[Records for the exercise Boundary: Start]

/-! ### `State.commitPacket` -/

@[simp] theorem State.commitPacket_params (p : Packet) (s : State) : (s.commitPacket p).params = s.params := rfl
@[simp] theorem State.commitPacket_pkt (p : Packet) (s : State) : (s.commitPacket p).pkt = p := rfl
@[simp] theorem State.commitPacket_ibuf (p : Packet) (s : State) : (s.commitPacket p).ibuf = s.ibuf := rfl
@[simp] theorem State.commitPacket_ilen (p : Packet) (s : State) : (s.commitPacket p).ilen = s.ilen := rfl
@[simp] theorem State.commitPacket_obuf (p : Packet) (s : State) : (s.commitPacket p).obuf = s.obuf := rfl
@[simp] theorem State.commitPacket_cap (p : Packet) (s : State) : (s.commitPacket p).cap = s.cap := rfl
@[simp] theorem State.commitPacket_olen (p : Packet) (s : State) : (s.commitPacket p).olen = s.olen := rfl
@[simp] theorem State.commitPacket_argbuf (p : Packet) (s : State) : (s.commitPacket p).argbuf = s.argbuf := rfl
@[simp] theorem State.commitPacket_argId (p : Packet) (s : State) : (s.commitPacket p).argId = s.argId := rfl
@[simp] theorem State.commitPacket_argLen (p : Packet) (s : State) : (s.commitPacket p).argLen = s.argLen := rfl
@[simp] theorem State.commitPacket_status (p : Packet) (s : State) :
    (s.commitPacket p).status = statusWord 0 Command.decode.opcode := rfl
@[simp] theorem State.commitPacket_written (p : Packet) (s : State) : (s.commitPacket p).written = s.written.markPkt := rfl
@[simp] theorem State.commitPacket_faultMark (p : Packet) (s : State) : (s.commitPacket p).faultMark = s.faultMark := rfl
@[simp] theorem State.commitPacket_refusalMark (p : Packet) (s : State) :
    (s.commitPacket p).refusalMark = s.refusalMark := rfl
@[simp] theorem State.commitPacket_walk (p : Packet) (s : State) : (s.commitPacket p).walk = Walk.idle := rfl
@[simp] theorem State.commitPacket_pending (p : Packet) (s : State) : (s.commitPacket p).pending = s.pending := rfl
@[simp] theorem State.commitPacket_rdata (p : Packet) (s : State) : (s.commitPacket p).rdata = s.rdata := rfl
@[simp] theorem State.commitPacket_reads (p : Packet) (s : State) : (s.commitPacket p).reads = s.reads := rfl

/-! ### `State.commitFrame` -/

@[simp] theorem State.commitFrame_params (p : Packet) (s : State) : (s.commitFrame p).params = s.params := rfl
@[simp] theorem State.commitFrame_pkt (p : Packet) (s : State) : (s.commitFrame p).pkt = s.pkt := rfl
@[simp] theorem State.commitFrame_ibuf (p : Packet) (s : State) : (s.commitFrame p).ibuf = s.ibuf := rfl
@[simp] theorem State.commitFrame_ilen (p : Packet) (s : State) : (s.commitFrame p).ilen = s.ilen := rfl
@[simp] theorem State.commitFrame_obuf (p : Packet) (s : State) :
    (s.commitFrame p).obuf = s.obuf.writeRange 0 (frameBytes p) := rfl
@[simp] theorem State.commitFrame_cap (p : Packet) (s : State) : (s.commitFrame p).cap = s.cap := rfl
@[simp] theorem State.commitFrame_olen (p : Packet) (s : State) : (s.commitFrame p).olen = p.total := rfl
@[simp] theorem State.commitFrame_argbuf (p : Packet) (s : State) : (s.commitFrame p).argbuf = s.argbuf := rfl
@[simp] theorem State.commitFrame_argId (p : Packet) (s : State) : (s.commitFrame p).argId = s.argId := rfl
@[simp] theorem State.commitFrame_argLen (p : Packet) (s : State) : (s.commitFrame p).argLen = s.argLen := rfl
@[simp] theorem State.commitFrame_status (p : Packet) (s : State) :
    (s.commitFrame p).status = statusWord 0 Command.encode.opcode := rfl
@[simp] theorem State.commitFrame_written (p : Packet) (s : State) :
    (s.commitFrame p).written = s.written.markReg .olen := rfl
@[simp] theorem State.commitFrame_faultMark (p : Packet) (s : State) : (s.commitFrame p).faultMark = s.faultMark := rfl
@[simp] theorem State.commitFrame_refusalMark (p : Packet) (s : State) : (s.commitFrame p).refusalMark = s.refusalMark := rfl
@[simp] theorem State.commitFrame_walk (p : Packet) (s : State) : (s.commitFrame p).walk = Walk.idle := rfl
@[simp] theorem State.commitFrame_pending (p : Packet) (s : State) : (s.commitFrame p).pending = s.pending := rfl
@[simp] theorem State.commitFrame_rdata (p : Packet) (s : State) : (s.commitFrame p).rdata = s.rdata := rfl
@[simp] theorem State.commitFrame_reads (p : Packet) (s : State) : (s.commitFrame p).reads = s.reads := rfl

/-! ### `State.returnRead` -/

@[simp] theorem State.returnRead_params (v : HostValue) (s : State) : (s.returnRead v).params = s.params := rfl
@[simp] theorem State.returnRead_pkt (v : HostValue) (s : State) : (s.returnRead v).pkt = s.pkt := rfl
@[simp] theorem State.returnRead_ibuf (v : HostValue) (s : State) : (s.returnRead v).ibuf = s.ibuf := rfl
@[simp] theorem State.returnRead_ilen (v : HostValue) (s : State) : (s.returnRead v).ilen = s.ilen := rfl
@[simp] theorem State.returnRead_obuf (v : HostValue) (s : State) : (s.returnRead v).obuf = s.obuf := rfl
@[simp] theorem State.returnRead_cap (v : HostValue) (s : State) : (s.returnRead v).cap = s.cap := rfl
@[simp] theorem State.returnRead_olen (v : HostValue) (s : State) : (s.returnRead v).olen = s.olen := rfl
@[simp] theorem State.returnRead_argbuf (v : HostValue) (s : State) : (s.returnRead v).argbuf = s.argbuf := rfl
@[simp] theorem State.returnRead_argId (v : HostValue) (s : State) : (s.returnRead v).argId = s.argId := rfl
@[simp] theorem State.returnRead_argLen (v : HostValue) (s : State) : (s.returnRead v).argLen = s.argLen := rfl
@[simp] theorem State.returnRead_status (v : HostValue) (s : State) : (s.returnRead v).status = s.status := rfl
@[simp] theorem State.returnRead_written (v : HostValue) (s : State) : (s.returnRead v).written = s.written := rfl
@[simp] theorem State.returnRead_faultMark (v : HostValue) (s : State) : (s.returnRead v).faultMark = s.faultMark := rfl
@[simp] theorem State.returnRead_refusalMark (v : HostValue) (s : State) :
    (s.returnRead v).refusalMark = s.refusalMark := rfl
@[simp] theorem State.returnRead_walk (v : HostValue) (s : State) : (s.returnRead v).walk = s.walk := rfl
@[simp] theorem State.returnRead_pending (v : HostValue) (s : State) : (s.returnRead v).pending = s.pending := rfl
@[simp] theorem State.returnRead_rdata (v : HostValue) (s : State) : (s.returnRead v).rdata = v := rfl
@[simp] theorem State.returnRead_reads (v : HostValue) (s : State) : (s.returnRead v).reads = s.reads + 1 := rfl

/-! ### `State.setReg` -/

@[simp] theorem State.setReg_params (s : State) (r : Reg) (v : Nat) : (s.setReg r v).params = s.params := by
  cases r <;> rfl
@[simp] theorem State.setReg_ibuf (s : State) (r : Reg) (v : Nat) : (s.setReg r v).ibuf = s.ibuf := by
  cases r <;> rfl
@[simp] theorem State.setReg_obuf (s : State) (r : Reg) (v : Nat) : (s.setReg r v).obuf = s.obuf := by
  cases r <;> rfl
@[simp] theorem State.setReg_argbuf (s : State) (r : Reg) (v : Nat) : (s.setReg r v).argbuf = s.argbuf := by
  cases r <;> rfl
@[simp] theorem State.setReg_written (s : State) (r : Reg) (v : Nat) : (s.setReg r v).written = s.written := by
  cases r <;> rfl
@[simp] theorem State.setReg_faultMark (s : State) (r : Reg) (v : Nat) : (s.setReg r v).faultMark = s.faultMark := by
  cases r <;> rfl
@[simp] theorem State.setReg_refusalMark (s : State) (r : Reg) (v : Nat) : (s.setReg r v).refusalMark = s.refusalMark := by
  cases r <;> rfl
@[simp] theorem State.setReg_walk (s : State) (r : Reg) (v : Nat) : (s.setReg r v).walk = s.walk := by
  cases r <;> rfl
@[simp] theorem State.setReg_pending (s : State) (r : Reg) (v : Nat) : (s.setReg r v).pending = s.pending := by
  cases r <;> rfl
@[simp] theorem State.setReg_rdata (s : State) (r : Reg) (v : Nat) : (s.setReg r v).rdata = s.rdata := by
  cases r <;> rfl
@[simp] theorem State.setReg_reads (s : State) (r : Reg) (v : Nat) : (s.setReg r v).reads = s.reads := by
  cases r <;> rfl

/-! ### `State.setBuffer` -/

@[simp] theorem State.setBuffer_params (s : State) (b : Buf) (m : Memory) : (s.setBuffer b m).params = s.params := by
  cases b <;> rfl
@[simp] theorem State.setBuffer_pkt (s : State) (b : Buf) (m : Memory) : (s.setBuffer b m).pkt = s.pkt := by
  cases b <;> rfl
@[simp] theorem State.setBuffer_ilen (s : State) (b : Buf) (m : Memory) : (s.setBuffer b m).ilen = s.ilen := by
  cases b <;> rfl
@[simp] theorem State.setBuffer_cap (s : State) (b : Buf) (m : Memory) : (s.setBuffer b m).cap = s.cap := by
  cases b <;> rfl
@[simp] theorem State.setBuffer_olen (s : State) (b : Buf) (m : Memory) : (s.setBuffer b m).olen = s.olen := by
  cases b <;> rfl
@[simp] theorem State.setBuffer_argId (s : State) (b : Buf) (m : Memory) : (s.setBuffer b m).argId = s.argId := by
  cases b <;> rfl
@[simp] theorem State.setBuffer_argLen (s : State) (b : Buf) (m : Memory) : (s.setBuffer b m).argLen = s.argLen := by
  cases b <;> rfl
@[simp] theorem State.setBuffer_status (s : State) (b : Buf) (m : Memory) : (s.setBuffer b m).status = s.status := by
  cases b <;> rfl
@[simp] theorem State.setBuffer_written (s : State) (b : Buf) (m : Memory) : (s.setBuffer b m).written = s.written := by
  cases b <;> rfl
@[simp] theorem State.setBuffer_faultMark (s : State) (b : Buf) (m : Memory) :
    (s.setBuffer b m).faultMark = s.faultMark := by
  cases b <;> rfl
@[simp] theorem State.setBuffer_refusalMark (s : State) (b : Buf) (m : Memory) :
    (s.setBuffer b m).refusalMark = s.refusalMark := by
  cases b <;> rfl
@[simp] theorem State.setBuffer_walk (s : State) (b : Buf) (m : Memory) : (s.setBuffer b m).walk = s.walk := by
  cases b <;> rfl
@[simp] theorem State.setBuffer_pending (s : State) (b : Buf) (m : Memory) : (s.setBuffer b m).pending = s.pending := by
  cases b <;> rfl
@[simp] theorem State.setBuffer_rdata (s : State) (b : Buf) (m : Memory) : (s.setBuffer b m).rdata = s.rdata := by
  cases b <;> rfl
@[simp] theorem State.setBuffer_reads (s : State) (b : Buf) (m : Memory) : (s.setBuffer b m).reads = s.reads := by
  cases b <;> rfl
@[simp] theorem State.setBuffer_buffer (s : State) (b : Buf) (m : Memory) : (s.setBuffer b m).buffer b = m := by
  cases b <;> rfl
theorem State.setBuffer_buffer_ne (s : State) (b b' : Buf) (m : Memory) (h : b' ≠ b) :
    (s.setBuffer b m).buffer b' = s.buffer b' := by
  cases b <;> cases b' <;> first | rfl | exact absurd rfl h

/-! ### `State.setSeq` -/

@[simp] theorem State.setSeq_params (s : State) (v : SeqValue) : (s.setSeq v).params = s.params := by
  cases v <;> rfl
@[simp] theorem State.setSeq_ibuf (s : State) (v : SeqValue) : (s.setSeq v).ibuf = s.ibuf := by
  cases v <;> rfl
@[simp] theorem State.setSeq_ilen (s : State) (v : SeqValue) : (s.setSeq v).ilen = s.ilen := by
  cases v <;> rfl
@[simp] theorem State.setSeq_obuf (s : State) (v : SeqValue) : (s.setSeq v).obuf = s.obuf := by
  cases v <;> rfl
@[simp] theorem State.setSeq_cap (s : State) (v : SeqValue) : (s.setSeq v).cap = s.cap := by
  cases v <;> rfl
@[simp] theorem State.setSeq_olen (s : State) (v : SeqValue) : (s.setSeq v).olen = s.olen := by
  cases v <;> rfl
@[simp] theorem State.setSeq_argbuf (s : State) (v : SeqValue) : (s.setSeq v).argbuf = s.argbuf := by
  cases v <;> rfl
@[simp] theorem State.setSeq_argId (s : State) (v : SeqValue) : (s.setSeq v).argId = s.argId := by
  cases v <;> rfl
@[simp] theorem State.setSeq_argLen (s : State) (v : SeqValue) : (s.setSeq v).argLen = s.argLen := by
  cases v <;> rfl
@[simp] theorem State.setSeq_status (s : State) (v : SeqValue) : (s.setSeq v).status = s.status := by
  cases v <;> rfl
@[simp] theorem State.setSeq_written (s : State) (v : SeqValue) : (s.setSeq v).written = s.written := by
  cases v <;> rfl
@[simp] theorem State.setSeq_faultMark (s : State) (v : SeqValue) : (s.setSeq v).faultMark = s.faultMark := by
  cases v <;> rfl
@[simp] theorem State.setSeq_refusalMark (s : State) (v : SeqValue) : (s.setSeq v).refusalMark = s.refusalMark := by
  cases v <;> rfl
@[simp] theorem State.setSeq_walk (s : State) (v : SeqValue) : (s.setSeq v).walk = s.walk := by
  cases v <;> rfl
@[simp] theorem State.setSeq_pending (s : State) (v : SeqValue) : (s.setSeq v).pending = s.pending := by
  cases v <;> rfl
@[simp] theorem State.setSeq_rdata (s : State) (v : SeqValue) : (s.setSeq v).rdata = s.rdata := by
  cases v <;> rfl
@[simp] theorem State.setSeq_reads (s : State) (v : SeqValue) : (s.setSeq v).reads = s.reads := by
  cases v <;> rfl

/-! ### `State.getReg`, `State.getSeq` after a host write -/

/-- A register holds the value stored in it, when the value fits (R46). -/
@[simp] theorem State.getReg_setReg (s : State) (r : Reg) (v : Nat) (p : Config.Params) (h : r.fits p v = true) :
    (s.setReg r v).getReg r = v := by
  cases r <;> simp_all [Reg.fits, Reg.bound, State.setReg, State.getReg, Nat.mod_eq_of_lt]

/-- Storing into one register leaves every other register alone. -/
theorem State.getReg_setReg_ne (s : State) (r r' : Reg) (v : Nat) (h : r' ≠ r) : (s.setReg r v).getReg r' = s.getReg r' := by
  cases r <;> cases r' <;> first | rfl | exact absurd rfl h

[Records for the exercise Boundary: End]

> Exercise objective: Using the material above, transcribe exactly the lines from the line with "s.status := rfl" to the line with "s.written := rfl"; both count, and nothing else goes in.

> Completed task:
@[simp] theorem State.returnRead_status (v : HostValue) (s : State) : (s.returnRead v).status = s.status := rfl
@[simp] theorem State.returnRead_written (v : HostValue) (s : State) : (s.returnRead v).written = s.written := rfl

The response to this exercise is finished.